● Problem details: Scan the material below for lines with the word "then" and report how many there are, with nothing added.

* * * * *

-- ==== Sys2Proof/Machine/Alloc.lean ====
section
/-! DEFINITION. The allocator's grant set and its immediate sets: publication (R61 to R63, R67), site trips (R70, R71), a lost
grid point (R72), category 1 stops (R73), SAFE-HOLD's refusal set (R41, R75), and starting and stopping (R76). -/

namespace Sys2Proof.Machine

/-- The record of the grid. -/
def recGrid : Nat := 64

namespace Dev

/-! Grant records (R61) -/

/-- The grant record `i` of the window. -/
def getGrant (s : Dev) (i : Nat) : Grant where
  p := s.geti (ALC_GRANT_W0_P_GRANT i)
  iLimit := s.get (ALC_GRANT_W1_I_LIMIT i)
  vLimit := s.get (ALC_GRANT_W2_V_LIMIT i)
  reason := s.get (ALC_GRANT_W2_REASON i)
  reason2 := s.get (ALC_GRANT_W2_REASON2 i)
  ramp := s.get (ALC_GRANT_W3_RAMP i)
  tts := s.get (ALC_GRANT_W3_TTS i)
  demand := s.geti (ALC_GRANT_W4_P_DEMAND i)
  floor := s.get (ALC_GRANT_W5_P_FLOOR i)
  tick := s.get (ALC_GRANT_W6_TICK i)
  cls := s.get (ALC_GRANT_W7_CLASS i)
  weight := s.get (ALC_GRANT_W7_WEIGHT i)
  valid := s.flag (ALC_GRANT_W7_VALID i)
  snow := s.flag (ALC_GRANT_W7_SNOWPLOUGH i)
  held := s.flag (ALC_GRANT_W7_HELD i)
  floorMet := s.flag (ALC_GRANT_W7_FLOOR_MET i)
  stale := s.flag (ALC_GRANT_W7_STALE_INPUT i)
  rest := s.flag (ALC_GRANT_W7_REST i)

/-- R61: the last word of a record; `discharge` says that P_GRANT is a discharge, which a grid record's never is (DESIGN CHOICE, log entry 18). -/
def grantFlags (g : Grant) (discharge : Bool) : Word :=
  BitVec.ofNat 32 (discharge.toNat * 2 ^ 22 + g.rest.toNat * 2 ^ 21 + g.stale.toNat * 2 ^ 20 +
    g.floorMet.toNat * 2 ^ 19 + g.held.toNat * 2 ^ 18 + g.snow.toNat * 2 ^ 17 + g.valid.toNat * 2 ^ 16 +
    g.weight % 256 * 2 ^ 8 + g.cls % 8)

/-- Write grant record `i`. A negative P_GRANT of an outlet or a string is a discharge; the grid record's is an export (DESIGN CHOICE, log
entry 18). -/
def putGrant (s : Dev) (i : Nat) (g : Grant) : Dev :=
  let s := ((s.wr (ALC_GRANT_W0 i) (BitVec.ofInt 32 g.p)).wr (ALC_GRANT_W1 i) (BitVec.ofNat 32 g.iLimit)).set
    (ALC_GRANT_W2_V_LIMIT i) g.vLimit
  let s := (s.set (ALC_GRANT_W2_REASON i) g.reason).set (ALC_GRANT_W2_REASON2 i) g.reason2
  let s := (s.set (ALC_GRANT_W3_RAMP i) g.ramp).set (ALC_GRANT_W3_TTS i) g.tts
  let s := (s.wr (ALC_GRANT_W4 i) (BitVec.ofInt 32 g.demand)).wr (ALC_GRANT_W5 i) (BitVec.ofNat 32 g.floor)
  (s.wr (ALC_GRANT_W6 i) (BitVec.ofNat 32 g.tick)).wr (ALC_GRANT_W7 i) (grantFlags g (decide (g.p < 0) && i != recGrid))

/-- Every record in use by the window, outlets, strings, grid. -/
def grantSet (s : Dev) : List Grant := (List.range 65).map (fun i => s.getGrant i)

/-- R274: the grants reach the sessions. -/
def tellSessions (s : Dev) : Dev :=
  s.forEach (idx 16) (fun (n : Fin 16) s =>
    s.sessionReason n (s.get (ALC_GRANT_W2_REASON n)) (s.geti (ALC_GRANT_W0_P_GRANT n)) (s.flag (ALC_GRANT_W7_VALID n)))

/-- R67: the payload of GRANT_CHANGE. -/
def grantChangePayload (i : Nat) (g : Grant) : List Byte :=
  leBytes 1 i ++ leBytes 1 g.reason ++ leBytes 1 g.reason2 ++ leBytes 4 (BitVec.ofInt 32 g.p).toNat ++ leBytes 2 g.tts

/-- R120 KIND 6: a field of a grant record. -/
def grantSource (s : Dev) (i : Nat) : F32 :=
  let r := i % 128
  let k := i / 128
  if !s.flag (ALC_GRANT_W7_VALID r) then 0
  else if k = 0 then F32.ofInt (s.geti (ALC_GRANT_W0_P_GRANT r))
  else if k = 1 then F32.ofFrac (s.get (ALC_GRANT_W1_I_LIMIT r)) 1000
  else F32.ofFrac (s.get (ALC_GRANT_W2_V_LIMIT r)) 10

def modSlot (s : Dev) (m : Fin 128) (f : SlotSt → SlotSt) : Dev := s.putCle { s.cle with slots := vupd s.cle.slots m f }

/-- R117, R24: a source whose change in the CTL tick of a sample instant is captured: the set-point register, another slot's output, a grant
record. The others stand as captured. -/
def tickSource (s : Dev) (m k i : Nat) (old : F32) : F32 :=
  if k = 1 then s.rd (CLE_SLOT_SP_REG m)
  else if k = 4 then s.rd (if i < 128 then CLE_SLOT_OUT0 i else CLE_SLOT_OUT1 (i % 128))
  else if k = 6 then s.grantSource i
  else old

/-- R117, R24: a slot that samples in this CTL tick takes what the tick has changed. -/
def resample (s : Dev) (m : Fin 128) : Dev :=
  let ia := s.get (CLE_SLOT_SRCA_INDEX m)
  let f := fun (e : SlotExec) =>
    { e with
      rawA := s.tickSource m (s.get (CLE_SLOT_SRCA_KIND m)) ia e.rawA
      rawB := if s.get (CLE_SLOT_CFG_TYPE m) = 3 then e.rawB
        else s.tickSource m (s.get (CLE_SLOT_SRCB_KIND m)) (s.get (CLE_SLOT_SRCB_INDEX m)) e.rawB
      rate := F32.ofInt (s.get (ALC_GRANT_W3_RAMP (ia % 128))) }
  s.modSlot m (fun x => { x with queued := x.queued.map f })

/-- R24, R117: every execution sampled in this CTL tick. -/
def resampleAll (s : Dev) : Dev :=
  s.forEach ((idx 128).filter (fun (m : Fin 128) => s.cle.slots[m].queued.any (fun e => e.sampleDt == s.dt))) (fun m s => s.resample m)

* * * * *

● Solution for this problem: 7